TO DO: Give every line of the records exactly, please, from the first up to and including the one containing "(val : Word)".

GIVEN ENTRIES:
::::::::::

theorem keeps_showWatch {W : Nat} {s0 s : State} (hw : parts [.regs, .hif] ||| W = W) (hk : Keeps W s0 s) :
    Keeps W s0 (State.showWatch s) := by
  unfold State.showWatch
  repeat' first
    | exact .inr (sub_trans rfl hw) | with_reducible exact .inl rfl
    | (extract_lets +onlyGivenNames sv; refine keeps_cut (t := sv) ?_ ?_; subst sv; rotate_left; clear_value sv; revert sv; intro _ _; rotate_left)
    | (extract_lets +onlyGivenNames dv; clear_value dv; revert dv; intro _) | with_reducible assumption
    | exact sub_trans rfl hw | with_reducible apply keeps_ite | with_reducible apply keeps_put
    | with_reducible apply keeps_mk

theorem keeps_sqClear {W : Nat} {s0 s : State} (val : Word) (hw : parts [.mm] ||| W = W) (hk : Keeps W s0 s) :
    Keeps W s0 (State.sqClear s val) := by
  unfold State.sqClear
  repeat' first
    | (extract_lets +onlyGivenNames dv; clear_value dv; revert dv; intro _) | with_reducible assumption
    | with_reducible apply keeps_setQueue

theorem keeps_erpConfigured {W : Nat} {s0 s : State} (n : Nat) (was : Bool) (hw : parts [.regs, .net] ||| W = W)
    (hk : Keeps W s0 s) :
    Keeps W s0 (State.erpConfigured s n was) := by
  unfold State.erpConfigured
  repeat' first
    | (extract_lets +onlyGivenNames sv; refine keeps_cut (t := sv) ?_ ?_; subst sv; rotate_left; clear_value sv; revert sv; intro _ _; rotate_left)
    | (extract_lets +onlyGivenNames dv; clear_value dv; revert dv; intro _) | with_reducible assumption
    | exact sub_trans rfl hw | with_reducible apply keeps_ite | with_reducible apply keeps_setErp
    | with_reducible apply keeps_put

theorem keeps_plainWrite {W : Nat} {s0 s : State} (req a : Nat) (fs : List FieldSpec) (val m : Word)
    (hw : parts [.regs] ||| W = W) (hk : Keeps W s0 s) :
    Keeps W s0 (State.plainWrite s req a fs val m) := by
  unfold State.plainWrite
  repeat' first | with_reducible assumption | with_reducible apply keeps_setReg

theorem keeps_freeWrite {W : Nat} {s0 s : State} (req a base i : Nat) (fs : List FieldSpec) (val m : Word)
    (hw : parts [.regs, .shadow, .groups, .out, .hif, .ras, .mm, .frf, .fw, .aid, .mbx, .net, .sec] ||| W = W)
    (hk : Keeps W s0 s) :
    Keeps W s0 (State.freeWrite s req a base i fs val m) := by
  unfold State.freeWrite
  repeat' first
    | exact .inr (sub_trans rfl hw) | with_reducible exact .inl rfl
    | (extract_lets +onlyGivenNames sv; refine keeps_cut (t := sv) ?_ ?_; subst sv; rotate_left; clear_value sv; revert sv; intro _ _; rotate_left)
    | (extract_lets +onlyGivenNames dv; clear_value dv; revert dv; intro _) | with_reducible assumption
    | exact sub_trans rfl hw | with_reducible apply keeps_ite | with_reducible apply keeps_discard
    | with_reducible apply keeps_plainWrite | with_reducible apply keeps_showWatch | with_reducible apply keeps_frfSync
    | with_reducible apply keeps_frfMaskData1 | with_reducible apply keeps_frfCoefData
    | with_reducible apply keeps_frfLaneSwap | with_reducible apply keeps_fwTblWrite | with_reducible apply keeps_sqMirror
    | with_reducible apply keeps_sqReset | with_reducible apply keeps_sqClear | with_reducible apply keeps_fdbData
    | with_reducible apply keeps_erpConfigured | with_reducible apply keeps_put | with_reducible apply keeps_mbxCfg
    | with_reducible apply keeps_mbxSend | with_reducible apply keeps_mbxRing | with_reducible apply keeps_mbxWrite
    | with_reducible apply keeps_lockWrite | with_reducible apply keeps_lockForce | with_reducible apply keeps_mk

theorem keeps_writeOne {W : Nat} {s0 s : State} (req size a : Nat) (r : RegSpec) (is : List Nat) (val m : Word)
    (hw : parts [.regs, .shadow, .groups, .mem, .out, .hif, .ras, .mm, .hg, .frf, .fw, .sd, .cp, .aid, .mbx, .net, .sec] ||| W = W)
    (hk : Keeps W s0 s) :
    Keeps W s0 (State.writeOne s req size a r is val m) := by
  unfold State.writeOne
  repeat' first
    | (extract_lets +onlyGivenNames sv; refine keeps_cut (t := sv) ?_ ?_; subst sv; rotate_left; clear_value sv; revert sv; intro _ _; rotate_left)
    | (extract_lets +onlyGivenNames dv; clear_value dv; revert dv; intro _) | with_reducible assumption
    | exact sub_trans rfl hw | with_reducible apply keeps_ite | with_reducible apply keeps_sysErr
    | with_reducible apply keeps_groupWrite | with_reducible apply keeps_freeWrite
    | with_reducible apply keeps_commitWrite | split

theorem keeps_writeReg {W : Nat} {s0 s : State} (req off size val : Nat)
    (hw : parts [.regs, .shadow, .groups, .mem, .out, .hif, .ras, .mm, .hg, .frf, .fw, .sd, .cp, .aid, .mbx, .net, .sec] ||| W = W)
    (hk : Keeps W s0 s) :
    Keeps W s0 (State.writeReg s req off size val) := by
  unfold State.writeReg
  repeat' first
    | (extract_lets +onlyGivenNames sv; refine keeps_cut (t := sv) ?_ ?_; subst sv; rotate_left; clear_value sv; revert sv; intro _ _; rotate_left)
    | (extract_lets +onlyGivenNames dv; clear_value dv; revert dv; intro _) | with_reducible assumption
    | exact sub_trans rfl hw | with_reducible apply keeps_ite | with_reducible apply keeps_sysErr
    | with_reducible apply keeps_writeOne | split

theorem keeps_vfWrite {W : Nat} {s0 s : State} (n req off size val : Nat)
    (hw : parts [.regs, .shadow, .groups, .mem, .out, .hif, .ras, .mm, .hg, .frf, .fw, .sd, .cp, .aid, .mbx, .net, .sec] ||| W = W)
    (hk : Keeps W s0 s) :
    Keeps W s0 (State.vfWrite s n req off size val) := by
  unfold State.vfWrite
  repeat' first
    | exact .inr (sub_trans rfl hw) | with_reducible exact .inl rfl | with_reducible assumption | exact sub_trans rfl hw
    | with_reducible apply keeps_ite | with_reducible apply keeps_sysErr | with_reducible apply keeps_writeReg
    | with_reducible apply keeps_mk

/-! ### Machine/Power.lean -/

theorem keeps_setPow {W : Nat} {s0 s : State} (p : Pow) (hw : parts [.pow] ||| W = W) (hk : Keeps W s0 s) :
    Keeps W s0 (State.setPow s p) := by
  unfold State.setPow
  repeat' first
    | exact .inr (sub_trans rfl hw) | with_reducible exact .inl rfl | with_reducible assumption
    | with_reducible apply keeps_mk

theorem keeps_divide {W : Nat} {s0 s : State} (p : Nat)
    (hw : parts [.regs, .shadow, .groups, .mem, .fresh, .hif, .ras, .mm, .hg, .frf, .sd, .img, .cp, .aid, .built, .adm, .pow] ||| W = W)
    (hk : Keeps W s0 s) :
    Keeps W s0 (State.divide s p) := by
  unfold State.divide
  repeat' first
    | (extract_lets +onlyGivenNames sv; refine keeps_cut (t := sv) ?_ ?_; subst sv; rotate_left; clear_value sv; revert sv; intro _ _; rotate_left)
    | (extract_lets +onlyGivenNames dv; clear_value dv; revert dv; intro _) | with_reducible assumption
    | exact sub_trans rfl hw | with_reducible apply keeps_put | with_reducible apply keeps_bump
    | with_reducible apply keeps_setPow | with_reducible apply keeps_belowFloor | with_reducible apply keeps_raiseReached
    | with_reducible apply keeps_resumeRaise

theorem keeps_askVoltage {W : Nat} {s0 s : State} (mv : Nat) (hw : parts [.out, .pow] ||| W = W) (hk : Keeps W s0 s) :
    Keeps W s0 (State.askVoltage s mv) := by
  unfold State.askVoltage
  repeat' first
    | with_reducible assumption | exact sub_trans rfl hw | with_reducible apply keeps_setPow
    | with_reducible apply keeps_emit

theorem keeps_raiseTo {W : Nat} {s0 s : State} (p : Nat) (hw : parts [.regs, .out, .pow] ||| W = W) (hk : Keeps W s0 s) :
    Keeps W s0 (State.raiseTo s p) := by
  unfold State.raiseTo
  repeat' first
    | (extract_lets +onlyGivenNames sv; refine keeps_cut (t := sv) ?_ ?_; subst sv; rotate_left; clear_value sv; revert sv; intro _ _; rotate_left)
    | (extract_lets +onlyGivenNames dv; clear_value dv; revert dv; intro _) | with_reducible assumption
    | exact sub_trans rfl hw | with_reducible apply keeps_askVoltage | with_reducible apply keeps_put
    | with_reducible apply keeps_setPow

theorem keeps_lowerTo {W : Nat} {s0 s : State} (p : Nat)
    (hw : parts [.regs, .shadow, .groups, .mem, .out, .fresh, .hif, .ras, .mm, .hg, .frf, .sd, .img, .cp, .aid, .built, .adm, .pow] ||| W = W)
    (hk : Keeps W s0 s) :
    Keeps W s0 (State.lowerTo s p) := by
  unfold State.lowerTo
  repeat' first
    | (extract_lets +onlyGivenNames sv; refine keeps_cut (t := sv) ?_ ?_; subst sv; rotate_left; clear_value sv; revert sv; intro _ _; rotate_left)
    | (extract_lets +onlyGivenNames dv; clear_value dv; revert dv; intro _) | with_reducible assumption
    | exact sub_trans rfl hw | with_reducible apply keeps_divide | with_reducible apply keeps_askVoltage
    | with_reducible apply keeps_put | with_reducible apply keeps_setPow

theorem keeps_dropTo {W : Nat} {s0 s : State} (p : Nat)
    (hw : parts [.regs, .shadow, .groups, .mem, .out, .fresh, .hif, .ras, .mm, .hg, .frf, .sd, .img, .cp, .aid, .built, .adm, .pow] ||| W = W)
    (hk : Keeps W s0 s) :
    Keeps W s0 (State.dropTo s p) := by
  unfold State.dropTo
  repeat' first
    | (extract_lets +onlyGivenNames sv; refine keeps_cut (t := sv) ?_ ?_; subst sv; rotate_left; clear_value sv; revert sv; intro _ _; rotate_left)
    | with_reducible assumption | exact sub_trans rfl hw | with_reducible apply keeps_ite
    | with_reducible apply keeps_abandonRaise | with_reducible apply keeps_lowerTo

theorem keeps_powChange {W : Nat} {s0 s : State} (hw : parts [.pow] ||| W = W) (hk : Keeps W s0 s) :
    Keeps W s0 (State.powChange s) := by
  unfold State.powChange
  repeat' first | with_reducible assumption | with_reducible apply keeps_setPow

::::::::::

RESULT FOR THIS TASK:
theorem keeps_showWatch {W : Nat} {s0 s : State} (hw : parts [.regs, .hif] ||| W = W) (hk : Keeps W s0 s) :
    Keeps W s0 (State.showWatch s) := by
  unfold State.showWatch
  repeat' first
    | exact .inr (sub_trans rfl hw) | with_reducible exact .inl rfl
    | (extract_lets +onlyGivenNames sv; refine keeps_cut (t := sv) ?_ ?_; subst sv; rotate_left; clear_value sv; revert sv; intro _ _; rotate_left)
    | (extract_lets +onlyGivenNames dv; clear_value dv; revert dv; intro _) | with_reducible assumption
    | exact sub_trans rfl hw | with_reducible apply keeps_ite | with_reducible apply keeps_put
    | with_reducible apply keeps_mk

theorem keeps_sqClear {W : Nat} {s0 s : State} (val : Word) (hw : parts [.mm] ||| W = W) (hk : Keeps W s0 s) :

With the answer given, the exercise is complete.